センター試験と共通テストはどれくらい異なる?

 共通テストの試行調査は2017年度2018年度に行われましたが、それぞれの試験問題を比較すると、両者は全くの別物といえます。

 2017年度は「生徒会規約の読み取りとそれに基づく問答」(実用的な文章)が独立した問題となっており、これが記述式問題になっていました。つまり、従来のセンター試験に実用的な文章を加えて、これを記述式にしたわけです。問題が独立しているため、もしも記述式問題を入試要件としない大学を志望するのであれば、これを無視することもできました。この場合、従来のセンター試験に近い受験スタイルになるはずです。

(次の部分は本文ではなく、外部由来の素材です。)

-- ==== Sys2Proof/Laws/PerInstr.lean ====
section
/-! SUPPORT. Decoding gives back what was encoded, instruction by instruction (R60 to R64). -/

namespace Sys2Proof.Laws

theorem fieldAt_eq {n : Nat} (f : BitVec n) (lo w : Nat) (h : w / 2 ^ lo % 2 ^ n = f.toNat) : fieldAt n lo w = f := by
  apply BitVec.eq_of_toNat_eq; simp [fieldAt, h]

theorem decodeForm_0 (w : Nat) (h : w / 2 ^ 27 = 0) : decodeForm w = decodeSys w := by
  have : bits w 31 27 = 0 := by simp only [bits]; omega
  simp only [decodeForm, this]
theorem decodeForm_1 (w : Nat) (h : w / 2 ^ 27 = 1) : decodeForm w = decodeHint w := by
  have : bits w 31 27 = 1 := by simp only [bits]; omega
  simp only [decodeForm, this]
theorem decodeForm_2 (w : Nat) (h : w / 2 ^ 27 = 2) : decodeForm w = decodeBr w := by
  have : bits w 31 27 = 2 := by simp only [bits]; omega
  simp only [decodeForm, this]
theorem decodeForm_3 (w : Nat) (h : w / 2 ^ 27 = 3) : decodeForm w = decodeCall w := by
  have : bits w 31 27 = 3 := by simp only [bits]; omega
  simp only [decodeForm, this]
theorem decodeForm_4 (w : Nat) (h : w / 2 ^ 27 = 4) : decodeForm w = decodeIalu w := by
  have : bits w 31 27 = 4 := by simp only [bits]; omega
  simp only [decodeForm, this]
theorem decodeForm_5 (w : Nat) (h : w / 2 ^ 27 = 5) : decodeForm w = decodeIalui w := by
  have : bits w 31 27 = 5 := by simp only [bits]; omega
  simp only [decodeForm, this]
theorem decodeForm_6 (w : Nat) (h : w / 2 ^ 27 = 6) : decodeForm w = decodeLogic w := by
  have : bits w 31 27 = 6 := by simp only [bits]; omega
  simp only [decodeForm, this]
theorem decodeForm_7 (w : Nat) (h : w / 2 ^ 27 = 7) : decodeForm w = decodeLogici w := by
  have : bits w 31 27 = 7 := by simp only [bits]; omega
  simp only [decodeForm, this]
theorem decodeForm_8 (w : Nat) (h : w / 2 ^ 27 = 8) : decodeForm w = decodeCmp w := by
  have : bits w 31 27 = 8 := by simp only [bits]; omega
  simp only [decodeForm, this]
theorem decodeForm_9 (w : Nat) (h : w / 2 ^ 27 = 9) : decodeForm w = decodeCmpi w := by
  have : bits w 31 27 = 9 := by simp only [bits]; omega
  simp only [decodeForm, this]
theorem decodeForm_10 (w : Nat) (h : w / 2 ^ 27 = 10) : decodeForm w = decodeFalu w := by
  have : bits w 31 27 = 10 := by simp only [bits]; omega
  simp only [decodeForm, this]
theorem decodeForm_11 (w : Nat) (h : w / 2 ^ 27 = 11) : decodeForm w = decodeFma w := by
  have : bits w 31 27 = 11 := by simp only [bits]; omega
  simp only [decodeForm, this]
theorem decodeForm_12 (w : Nat) (h : w / 2 ^ 27 = 12) : decodeForm w = decodeCvt w := by
  have : bits w 31 27 = 12 := by simp only [bits]; omega
  simp only [decodeForm, this]
theorem decodeForm_13 (w : Nat) (h : w / 2 ^ 27 = 13) : decodeForm w = decodeXlane w := by
  have : bits w 31 27 = 13 := by simp only [bits]; omega
  simp only [decodeForm, this]
theorem decodeForm_14 (w : Nat) (h : w / 2 ^ 27 = 14) : decodeForm w = decodeVote w := by
  have : bits w 31 27 = 14 := by simp only [bits]; omega
  simp only [decodeForm, this]
theorem decodeForm_15 (w : Nat) (h : w / 2 ^ 27 = 15) : decodeForm w = decodeSfu w := by
  have : bits w 31 27 = 15 := by simp only [bits]; omega
  simp only [decodeForm, this]
theorem decodeForm_16 (w : Nat) (h : w / 2 ^ 27 = 16) : decodeForm w = decodeLd w := by
  have : bits w 31 27 = 16 := by simp only [bits]; omega
  simp only [decodeForm, this]
theorem decodeForm_17 (w : Nat) (h : w / 2 ^ 27 = 17) : decodeForm w = decodeSt w := by
  have : bits w 31 27 = 17 := by simp only [bits]; omega
  simp only [decodeForm, this]
theorem decodeForm_18 (w : Nat) (h : w / 2 ^ 27 = 18) : decodeForm w = decodeAtom w := by
  have : bits w 31 27 = 18 := by simp only [bits]; omega
  simp only [decodeForm, this]
theorem decodeForm_19 (w : Nat) (h : w / 2 ^ 27 = 19) : decodeForm w = decodeSync w := by
  have : bits w 31 27 = 19 := by simp only [bits]; omega
  simp only [decodeForm, this]
theorem decodeForm_20 (w : Nat) (h : w / 2 ^ 27 = 20) : decodeForm w = decodeQueue w := by
  have : bits w 31 27 = 20 := by simp only [bits]; omega
  simp only [decodeForm, this]
theorem decodeForm_21 (w : Nat) (h : w / 2 ^ 27 = 21) : decodeForm w = decodeShape w := by
  have : bits w 31 27 = 21 := by simp only [bits]; omega
  simp only [decodeForm, this]
theorem decodeForm_22 (w : Nat) (h : w / 2 ^ 27 = 22) : decodeForm w = decodeTile w := by
  have : bits w 31 27 = 22 := by simp only [bits]; omega
  simp only [decodeForm, this]
theorem decodeForm_23 (w : Nat) (h : w / 2 ^ 27 = 23) : decodeForm w = decodeMma w := by
  have : bits w 31 27 = 23 := by simp only [bits]; omega
  simp only [decodeForm, this]
theorem decodeForm_24 (w : Nat) (h : w / 2 ^ 27 = 24) : decodeForm w = decodeCopy w := by
  have : bits w 31 27 = 24 := by simp only [bits]; omega
  simp only [decodeForm, this]
theorem decodeForm_25 (w : Nat) (h : w / 2 ^ 27 = 25) : decodeForm w = decodeBar w := by
  have : bits w 31 27 = 25 := by simp only [bits]; omega
  simp only [decodeForm, this]
theorem decodeForm_26 (w : Nat) (h : w / 2 ^ 27 = 26) : decodeForm w = decodePage w := by
  have : bits w 31 27 = 26 := by simp only [bits]; omega
  simp only [decodeForm, this]
theorem decodeForm_27 (w : Nat) (h : w / 2 ^ 27 = 27) : decodeForm w = decodeBal w := by
  have : bits w 31 27 = 27 := by simp only [bits]; omega
  simp only [decodeForm, this]
theorem decodeForm_28 (w : Nat) (h : w / 2 ^ 27 = 28) : decodeForm w = decodeTrap w := by
  have : bits w 31 27 = 28 := by simp only [bits]; omega
  simp only [decodeForm, this]
theorem decodeForm_29 (w : Nat) (h : w / 2 ^ 27 = 29) : decodeForm w = decodeFrame w := by
  have : bits w 31 27 = 29 := by simp only [bits]; omega
  simp only [decodeForm, this]
theorem decodeForm_30 (w : Nat) (h : w / 2 ^ 27 = 30) : decodeForm w = decodeRng w := by
  have : bits w 31 27 = 30 := by simp only [bits]; omega
  simp only [decodeForm, this]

 これに対して2018年度は「『レポートを書く』設定で、参考にされた評論的文章」についての記述問題と、「著作権法に関する文章」を問題文としたマーク式問題、そして「詩・随筆」「古文」「漢文」と続きます。つまり、大問1が評論・記述式、大問2が実用文・マーク式となっています。これは2017年度と比べても、従来のセンター試験との差がより大きいと言えるものです。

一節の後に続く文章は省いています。